## [EXERCISE AIM]
Repeat the lines below exactly as written, please, from the line with "exact fun i _ => State.demoteAt_none" to the line with "(l.map HeadsetRecord.config).Pairwise (fun", both lines included, and no others.
○ ○ ○ ○ ○
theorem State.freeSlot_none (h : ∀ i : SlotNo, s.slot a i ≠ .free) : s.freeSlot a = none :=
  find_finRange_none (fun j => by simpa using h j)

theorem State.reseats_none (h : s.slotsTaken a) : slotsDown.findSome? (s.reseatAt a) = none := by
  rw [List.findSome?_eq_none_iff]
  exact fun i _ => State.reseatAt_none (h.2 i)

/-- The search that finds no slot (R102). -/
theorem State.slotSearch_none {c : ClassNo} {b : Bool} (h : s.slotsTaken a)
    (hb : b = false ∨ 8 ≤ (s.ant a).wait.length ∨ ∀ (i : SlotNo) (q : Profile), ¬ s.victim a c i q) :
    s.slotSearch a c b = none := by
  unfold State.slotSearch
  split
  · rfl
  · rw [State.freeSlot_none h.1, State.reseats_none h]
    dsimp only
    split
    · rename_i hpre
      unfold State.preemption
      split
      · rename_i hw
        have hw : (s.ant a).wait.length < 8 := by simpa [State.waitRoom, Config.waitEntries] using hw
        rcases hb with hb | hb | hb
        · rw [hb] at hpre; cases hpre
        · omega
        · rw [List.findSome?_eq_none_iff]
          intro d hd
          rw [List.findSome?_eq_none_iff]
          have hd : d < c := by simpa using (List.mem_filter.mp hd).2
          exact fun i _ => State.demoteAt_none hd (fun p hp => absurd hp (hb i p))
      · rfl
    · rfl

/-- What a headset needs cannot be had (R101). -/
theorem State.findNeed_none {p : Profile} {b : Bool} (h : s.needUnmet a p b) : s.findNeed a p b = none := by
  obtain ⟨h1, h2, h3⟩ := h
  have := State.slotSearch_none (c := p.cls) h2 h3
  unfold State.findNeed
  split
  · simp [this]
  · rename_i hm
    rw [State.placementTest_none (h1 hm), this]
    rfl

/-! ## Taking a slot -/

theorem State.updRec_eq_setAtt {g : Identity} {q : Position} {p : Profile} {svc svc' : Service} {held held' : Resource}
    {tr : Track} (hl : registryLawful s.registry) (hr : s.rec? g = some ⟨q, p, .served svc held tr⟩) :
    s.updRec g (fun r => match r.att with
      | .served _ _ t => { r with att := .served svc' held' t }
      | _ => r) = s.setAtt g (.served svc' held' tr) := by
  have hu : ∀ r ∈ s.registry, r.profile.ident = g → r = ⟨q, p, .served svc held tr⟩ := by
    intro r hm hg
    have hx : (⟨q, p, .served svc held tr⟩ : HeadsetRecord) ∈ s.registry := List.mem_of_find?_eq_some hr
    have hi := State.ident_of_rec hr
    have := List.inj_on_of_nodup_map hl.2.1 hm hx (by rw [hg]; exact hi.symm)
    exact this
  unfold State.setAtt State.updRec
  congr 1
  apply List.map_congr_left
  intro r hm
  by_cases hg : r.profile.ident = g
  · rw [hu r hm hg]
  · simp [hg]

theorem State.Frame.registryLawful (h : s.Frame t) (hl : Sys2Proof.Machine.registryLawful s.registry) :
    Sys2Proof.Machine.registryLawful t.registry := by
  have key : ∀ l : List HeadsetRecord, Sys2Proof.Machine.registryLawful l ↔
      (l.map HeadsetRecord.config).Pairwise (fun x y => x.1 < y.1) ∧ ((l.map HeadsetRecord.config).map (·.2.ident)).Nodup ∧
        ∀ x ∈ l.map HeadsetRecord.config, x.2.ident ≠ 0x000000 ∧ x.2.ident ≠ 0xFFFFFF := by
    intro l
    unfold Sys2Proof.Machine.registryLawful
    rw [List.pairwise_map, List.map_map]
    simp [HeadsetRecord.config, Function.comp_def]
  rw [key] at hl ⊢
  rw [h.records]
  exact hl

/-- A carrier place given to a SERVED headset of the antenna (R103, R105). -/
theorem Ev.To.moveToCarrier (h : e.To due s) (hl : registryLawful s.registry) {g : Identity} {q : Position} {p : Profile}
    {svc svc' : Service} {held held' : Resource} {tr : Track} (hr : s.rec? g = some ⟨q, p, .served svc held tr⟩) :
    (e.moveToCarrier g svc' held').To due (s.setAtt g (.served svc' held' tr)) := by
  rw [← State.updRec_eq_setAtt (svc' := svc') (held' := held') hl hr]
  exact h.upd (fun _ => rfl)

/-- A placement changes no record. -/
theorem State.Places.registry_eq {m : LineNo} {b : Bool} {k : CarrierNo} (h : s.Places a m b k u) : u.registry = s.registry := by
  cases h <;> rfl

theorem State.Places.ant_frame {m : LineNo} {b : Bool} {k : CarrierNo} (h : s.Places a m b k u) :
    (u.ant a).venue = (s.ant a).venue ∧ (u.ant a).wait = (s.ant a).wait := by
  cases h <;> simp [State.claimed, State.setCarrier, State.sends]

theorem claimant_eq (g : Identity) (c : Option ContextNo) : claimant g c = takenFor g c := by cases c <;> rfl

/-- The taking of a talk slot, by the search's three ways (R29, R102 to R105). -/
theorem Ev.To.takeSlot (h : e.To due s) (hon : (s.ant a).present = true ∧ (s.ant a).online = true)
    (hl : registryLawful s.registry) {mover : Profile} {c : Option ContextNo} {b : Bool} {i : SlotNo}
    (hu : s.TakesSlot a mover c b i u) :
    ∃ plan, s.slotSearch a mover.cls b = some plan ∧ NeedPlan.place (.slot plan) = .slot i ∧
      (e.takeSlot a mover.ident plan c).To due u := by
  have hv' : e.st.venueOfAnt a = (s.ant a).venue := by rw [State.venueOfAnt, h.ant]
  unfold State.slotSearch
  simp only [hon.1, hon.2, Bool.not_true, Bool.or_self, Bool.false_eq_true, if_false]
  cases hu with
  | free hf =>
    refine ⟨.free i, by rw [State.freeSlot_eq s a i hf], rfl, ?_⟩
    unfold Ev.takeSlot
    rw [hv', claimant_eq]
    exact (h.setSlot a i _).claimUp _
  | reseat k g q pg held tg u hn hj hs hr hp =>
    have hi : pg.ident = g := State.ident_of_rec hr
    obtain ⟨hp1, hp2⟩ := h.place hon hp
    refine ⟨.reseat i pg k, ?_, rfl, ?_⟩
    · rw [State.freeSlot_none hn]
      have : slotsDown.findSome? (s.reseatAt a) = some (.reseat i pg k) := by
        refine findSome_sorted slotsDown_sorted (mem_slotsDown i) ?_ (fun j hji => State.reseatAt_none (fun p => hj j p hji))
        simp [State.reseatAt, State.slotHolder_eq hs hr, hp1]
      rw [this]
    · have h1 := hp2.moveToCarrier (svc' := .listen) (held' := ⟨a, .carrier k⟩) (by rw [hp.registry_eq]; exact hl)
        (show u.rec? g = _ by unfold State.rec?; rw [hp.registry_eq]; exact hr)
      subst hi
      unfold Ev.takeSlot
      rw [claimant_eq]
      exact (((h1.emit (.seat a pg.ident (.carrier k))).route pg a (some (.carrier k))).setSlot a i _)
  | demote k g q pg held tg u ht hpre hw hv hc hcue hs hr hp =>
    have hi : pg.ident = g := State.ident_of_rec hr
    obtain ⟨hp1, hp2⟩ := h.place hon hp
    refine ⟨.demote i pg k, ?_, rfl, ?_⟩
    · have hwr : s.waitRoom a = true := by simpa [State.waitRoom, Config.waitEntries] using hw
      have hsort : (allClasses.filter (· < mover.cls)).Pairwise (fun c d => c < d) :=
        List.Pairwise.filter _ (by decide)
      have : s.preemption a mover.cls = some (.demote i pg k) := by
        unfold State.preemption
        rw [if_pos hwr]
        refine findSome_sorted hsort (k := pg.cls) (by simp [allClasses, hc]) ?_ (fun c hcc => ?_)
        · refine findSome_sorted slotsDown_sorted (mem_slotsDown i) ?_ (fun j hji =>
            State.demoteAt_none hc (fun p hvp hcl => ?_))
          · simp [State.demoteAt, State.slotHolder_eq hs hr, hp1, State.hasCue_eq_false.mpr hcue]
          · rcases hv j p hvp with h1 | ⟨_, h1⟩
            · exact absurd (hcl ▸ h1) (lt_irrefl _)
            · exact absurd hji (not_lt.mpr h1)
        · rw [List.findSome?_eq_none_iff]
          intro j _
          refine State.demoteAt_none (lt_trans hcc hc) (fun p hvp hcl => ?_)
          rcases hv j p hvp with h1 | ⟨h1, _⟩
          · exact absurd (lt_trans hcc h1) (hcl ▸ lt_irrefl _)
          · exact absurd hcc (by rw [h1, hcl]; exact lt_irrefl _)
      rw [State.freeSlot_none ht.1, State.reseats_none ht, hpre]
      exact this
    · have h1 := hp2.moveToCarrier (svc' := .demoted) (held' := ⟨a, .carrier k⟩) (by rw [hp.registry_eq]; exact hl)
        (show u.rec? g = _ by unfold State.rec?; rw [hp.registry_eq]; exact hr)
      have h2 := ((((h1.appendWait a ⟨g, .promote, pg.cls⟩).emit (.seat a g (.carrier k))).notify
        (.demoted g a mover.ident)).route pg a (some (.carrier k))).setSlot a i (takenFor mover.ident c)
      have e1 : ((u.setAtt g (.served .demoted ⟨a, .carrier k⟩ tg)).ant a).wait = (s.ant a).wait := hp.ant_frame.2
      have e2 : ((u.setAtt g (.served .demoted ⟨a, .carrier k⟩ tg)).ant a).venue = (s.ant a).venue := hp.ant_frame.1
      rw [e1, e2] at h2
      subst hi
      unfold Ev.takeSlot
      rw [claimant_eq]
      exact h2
○ ○ ○ ○ ○
## [REPLY]
          exact fun i _ => State.demoteAt_none hd (fun p hp => absurd hp (hb i p))
      · rfl
    · rfl

/-- What a headset needs cannot be had (R101). -/
theorem State.findNeed_none {p : Profile} {b : Bool} (h : s.needUnmet a p b) : s.findNeed a p b = none := by
  obtain ⟨h1, h2, h3⟩ := h
  have := State.slotSearch_none (c := p.cls) h2 h3
  unfold State.findNeed
  split
  · simp [this]
  · rename_i hm
    rw [State.placementTest_none (h1 hm), this]
    rfl

/-! ## Taking a slot -/

theorem State.updRec_eq_setAtt {g : Identity} {q : Position} {p : Profile} {svc svc' : Service} {held held' : Resource}
    {tr : Track} (hl : registryLawful s.registry) (hr : s.rec? g = some ⟨q, p, .served svc held tr⟩) :
    s.updRec g (fun r => match r.att with
      | .served _ _ t => { r with att := .served svc' held' t }
      | _ => r) = s.setAtt g (.served svc' held' tr) := by
  have hu : ∀ r ∈ s.registry, r.profile.ident = g → r = ⟨q, p, .served svc held tr⟩ := by
    intro r hm hg
    have hx : (⟨q, p, .served svc held tr⟩ : HeadsetRecord) ∈ s.registry := List.mem_of_find?_eq_some hr
    have hi := State.ident_of_rec hr
    have := List.inj_on_of_nodup_map hl.2.1 hm hx (by rw [hg]; exact hi.symm)
    exact this
  unfold State.setAtt State.updRec
  congr 1
  apply List.map_congr_left
  intro r hm
  by_cases hg : r.profile.ident = g
  · rw [hu r hm hg]
  · simp [hg]

theorem State.Frame.registryLawful (h : s.Frame t) (hl : Sys2Proof.Machine.registryLawful s.registry) :
    Sys2Proof.Machine.registryLawful t.registry := by
  have key : ∀ l : List HeadsetRecord, Sys2Proof.Machine.registryLawful l ↔
      (l.map HeadsetRecord.config).Pairwise (fun x y => x.1 < y.1) ∧ ((l.map HeadsetRecord.config).map (·.2.ident)).Nodup ∧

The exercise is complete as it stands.